- TASK REQUIREMENTS -
Copy out the lines of the records below, and only those lines, from the one with "pc := t.w.pc" through the one with "width idx →", exactly as they appear.

..............................

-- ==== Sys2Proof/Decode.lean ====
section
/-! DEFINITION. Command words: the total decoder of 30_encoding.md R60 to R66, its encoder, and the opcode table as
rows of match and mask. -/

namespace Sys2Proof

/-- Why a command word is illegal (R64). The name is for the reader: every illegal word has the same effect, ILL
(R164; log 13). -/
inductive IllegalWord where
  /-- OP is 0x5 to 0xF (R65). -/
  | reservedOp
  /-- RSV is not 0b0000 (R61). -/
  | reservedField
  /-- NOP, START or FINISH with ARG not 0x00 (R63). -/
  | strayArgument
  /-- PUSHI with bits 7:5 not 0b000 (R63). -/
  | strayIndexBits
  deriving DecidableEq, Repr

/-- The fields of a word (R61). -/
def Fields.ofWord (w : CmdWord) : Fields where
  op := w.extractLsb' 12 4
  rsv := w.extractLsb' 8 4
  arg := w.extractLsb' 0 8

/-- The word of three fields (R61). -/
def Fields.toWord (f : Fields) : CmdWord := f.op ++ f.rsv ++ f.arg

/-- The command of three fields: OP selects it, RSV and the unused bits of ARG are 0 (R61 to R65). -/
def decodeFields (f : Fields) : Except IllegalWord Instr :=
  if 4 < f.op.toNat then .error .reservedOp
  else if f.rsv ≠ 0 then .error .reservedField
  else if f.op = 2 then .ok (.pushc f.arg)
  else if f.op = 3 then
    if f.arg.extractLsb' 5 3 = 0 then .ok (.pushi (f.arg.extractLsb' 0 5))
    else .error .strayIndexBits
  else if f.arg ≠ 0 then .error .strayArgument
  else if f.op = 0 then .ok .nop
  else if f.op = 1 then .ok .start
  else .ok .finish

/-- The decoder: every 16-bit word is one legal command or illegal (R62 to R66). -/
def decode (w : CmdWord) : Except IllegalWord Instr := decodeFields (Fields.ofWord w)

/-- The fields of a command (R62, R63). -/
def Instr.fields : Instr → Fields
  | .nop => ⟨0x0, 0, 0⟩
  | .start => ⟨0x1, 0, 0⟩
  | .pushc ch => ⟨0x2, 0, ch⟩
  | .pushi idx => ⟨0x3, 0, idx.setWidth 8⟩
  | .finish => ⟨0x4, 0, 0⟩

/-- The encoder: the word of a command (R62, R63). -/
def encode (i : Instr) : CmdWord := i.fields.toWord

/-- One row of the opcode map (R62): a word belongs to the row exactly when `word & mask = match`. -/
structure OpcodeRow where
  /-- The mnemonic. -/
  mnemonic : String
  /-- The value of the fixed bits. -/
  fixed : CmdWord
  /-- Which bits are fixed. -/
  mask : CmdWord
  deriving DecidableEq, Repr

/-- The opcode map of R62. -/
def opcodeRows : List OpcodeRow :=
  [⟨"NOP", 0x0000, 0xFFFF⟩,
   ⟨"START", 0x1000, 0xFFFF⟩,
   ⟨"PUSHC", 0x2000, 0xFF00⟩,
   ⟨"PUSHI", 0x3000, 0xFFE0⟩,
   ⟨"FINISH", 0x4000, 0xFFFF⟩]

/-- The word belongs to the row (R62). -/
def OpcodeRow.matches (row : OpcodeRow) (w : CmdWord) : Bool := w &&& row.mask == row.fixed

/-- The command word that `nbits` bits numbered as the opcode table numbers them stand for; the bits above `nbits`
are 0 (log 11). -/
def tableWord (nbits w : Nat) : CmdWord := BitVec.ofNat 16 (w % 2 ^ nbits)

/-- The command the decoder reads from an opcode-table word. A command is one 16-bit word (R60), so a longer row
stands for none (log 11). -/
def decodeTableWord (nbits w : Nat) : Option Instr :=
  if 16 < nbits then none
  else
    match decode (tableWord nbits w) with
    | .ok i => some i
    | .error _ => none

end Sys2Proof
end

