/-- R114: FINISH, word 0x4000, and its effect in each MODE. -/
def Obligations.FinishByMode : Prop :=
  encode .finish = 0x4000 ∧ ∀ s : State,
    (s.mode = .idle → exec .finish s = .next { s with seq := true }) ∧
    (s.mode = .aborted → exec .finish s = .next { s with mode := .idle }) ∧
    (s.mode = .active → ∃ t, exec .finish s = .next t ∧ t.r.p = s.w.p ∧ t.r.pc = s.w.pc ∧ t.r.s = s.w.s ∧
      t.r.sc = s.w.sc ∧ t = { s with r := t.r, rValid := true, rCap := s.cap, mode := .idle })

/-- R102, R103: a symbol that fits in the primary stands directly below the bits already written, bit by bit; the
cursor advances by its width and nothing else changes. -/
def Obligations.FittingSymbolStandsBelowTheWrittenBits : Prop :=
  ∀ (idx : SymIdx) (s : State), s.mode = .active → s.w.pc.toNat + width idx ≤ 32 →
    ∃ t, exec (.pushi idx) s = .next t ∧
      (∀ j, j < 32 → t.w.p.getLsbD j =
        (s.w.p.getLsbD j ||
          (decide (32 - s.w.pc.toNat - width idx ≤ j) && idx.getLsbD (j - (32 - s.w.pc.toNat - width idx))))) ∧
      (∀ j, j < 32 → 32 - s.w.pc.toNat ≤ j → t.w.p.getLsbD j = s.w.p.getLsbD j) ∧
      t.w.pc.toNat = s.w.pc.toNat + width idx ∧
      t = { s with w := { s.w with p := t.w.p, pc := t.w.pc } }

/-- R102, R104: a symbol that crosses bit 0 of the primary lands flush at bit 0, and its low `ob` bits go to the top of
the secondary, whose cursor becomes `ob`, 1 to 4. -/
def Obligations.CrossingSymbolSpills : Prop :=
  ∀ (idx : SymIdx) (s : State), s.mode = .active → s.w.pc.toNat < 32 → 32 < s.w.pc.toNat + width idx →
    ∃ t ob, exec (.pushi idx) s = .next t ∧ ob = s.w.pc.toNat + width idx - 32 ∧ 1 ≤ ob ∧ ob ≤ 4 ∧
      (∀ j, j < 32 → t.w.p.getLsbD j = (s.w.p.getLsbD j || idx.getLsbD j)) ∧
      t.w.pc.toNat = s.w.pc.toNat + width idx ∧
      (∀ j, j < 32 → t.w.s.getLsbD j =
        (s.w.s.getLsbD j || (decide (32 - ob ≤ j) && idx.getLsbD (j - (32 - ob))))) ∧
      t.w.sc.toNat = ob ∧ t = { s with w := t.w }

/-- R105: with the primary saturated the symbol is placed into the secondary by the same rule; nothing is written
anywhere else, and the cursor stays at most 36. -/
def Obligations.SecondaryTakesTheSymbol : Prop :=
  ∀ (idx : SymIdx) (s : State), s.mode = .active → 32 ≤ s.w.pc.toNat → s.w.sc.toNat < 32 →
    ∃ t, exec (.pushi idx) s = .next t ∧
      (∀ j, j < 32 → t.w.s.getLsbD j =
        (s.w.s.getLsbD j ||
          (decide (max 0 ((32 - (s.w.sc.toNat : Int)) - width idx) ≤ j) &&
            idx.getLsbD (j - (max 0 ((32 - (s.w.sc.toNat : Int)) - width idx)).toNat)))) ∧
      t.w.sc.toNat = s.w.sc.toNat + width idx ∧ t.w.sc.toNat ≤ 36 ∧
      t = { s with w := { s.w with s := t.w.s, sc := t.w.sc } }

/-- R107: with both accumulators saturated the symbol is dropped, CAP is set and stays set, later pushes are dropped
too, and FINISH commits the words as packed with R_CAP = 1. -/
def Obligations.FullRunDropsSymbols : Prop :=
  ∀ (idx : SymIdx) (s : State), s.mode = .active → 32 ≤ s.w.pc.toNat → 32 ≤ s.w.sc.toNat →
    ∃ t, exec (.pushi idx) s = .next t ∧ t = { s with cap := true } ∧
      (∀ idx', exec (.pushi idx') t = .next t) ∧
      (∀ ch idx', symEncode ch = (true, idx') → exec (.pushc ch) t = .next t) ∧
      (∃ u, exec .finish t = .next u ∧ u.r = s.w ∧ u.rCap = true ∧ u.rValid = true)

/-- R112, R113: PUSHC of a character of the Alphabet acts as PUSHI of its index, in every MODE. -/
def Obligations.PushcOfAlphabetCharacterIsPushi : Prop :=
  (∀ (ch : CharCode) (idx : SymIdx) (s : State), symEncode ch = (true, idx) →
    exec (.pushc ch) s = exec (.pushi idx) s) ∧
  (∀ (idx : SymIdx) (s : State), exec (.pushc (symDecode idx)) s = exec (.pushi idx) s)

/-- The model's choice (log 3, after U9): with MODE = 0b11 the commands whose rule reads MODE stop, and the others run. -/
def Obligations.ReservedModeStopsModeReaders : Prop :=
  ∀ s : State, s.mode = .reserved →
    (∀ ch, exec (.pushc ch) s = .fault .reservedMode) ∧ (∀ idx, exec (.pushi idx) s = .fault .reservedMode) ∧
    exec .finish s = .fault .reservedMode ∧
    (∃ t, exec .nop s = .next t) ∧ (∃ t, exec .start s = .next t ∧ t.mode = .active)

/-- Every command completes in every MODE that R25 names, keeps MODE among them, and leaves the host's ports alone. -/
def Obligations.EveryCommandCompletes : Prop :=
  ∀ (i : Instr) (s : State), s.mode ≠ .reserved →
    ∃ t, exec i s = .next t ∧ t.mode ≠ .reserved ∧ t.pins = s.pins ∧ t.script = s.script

..............................

- OUTPUT -
      t = { s with w := { s.w with p := t.w.p, pc := t.w.pc } }

/-- R102, R104: a symbol that crosses bit 0 of the primary lands flush at bit 0, and its low `ob` bits go to the top of
the secondary, whose cursor becomes `ob`, 1 to 4. -/
def Obligations.CrossingSymbolSpills : Prop :=
  ∀ (idx : SymIdx) (s : State), s.mode = .active → s.w.pc.toNat < 32 → 32 < s.w.pc.toNat + width idx →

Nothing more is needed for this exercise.